How to complete this task >> Every line from the one containing "p ∈ (List.range" to the one containing "the least that" in the records below, both included, must be set down exactly, and no other line.

Exercise material >>
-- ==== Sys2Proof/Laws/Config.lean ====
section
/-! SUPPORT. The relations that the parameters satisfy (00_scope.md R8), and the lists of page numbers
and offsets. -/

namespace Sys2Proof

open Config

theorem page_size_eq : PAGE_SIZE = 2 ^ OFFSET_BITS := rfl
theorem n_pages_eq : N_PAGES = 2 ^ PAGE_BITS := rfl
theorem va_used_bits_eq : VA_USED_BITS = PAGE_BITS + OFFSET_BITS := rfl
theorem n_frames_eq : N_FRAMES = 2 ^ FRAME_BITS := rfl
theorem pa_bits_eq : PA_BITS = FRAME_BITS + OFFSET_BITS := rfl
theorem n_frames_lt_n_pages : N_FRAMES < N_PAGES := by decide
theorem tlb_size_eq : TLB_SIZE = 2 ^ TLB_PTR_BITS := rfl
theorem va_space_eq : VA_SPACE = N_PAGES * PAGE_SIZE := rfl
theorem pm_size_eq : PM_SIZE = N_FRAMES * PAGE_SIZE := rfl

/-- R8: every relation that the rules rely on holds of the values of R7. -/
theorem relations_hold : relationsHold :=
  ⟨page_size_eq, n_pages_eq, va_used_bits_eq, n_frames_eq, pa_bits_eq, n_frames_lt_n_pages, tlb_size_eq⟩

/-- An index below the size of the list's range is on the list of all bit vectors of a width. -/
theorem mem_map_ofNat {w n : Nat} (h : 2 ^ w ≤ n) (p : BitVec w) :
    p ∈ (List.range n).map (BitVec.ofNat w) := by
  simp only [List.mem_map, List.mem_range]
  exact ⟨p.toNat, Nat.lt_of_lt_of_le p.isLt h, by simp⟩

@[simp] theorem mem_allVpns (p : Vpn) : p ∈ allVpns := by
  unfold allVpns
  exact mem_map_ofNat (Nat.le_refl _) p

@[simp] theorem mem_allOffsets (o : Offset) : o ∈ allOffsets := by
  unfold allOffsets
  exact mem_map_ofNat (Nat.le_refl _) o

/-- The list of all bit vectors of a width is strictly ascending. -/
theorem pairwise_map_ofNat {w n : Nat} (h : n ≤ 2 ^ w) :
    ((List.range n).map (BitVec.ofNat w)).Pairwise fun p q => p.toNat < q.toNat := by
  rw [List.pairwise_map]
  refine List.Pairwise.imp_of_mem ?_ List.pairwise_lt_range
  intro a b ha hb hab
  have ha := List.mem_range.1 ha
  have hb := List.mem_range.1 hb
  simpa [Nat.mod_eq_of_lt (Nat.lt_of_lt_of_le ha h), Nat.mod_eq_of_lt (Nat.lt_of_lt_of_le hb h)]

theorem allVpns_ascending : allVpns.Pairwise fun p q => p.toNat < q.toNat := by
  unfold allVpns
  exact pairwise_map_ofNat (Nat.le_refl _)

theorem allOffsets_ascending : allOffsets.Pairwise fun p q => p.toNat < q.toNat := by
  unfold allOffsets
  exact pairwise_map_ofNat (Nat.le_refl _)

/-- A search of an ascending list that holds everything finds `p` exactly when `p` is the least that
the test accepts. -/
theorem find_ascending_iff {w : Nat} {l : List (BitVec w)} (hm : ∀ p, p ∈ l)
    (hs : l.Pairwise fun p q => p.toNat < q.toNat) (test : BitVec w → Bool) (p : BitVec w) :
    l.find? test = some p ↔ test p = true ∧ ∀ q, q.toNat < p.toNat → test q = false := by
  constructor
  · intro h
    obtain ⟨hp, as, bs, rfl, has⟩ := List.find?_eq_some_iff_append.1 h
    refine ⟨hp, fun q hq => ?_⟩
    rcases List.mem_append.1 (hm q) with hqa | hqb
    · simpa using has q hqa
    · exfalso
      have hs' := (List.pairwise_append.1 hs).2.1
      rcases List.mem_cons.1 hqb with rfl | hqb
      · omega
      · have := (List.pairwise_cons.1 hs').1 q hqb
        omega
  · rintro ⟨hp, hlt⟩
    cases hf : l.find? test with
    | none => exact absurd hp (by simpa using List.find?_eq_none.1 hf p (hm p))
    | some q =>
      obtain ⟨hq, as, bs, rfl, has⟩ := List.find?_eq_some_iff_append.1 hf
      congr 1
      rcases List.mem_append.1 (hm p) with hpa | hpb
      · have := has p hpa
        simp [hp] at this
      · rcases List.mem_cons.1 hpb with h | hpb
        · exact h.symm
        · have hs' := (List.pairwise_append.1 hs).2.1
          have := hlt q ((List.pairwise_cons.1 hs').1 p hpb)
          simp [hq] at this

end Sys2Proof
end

Expected answer >>
    p ∈ (List.range n).map (BitVec.ofNat w) := by
  simp only [List.mem_map, List.mem_range]
  exact ⟨p.toNat, Nat.lt_of_lt_of_le p.isLt h, by simp⟩

@[simp] theorem mem_allVpns (p : Vpn) : p ∈ allVpns := by
  unfold allVpns
  exact mem_map_ofNat (Nat.le_refl _) p

@[simp] theorem mem_allOffsets (o : Offset) : o ∈ allOffsets := by
  unfold allOffsets
  exact mem_map_ofNat (Nat.le_refl _) o

/-- The list of all bit vectors of a width is strictly ascending. -/
theorem pairwise_map_ofNat {w n : Nat} (h : n ≤ 2 ^ w) :
    ((List.range n).map (BitVec.ofNat w)).Pairwise fun p q => p.toNat < q.toNat := by
  rw [List.pairwise_map]
  refine List.Pairwise.imp_of_mem ?_ List.pairwise_lt_range
  intro a b ha hb hab
  have ha := List.mem_range.1 ha
  have hb := List.mem_range.1 hb
  simpa [Nat.mod_eq_of_lt (Nat.lt_of_lt_of_le ha h), Nat.mod_eq_of_lt (Nat.lt_of_lt_of_le hb h)]

theorem allVpns_ascending : allVpns.Pairwise fun p q => p.toNat < q.toNat := by
  unfold allVpns
  exact pairwise_map_ofNat (Nat.le_refl _)

theorem allOffsets_ascending : allOffsets.Pairwise fun p q => p.toNat < q.toNat := by
  unfold allOffsets
  exact pairwise_map_ofNat (Nat.le_refl _)

/-- A search of an ascending list that holds everything finds `p` exactly when `p` is the least that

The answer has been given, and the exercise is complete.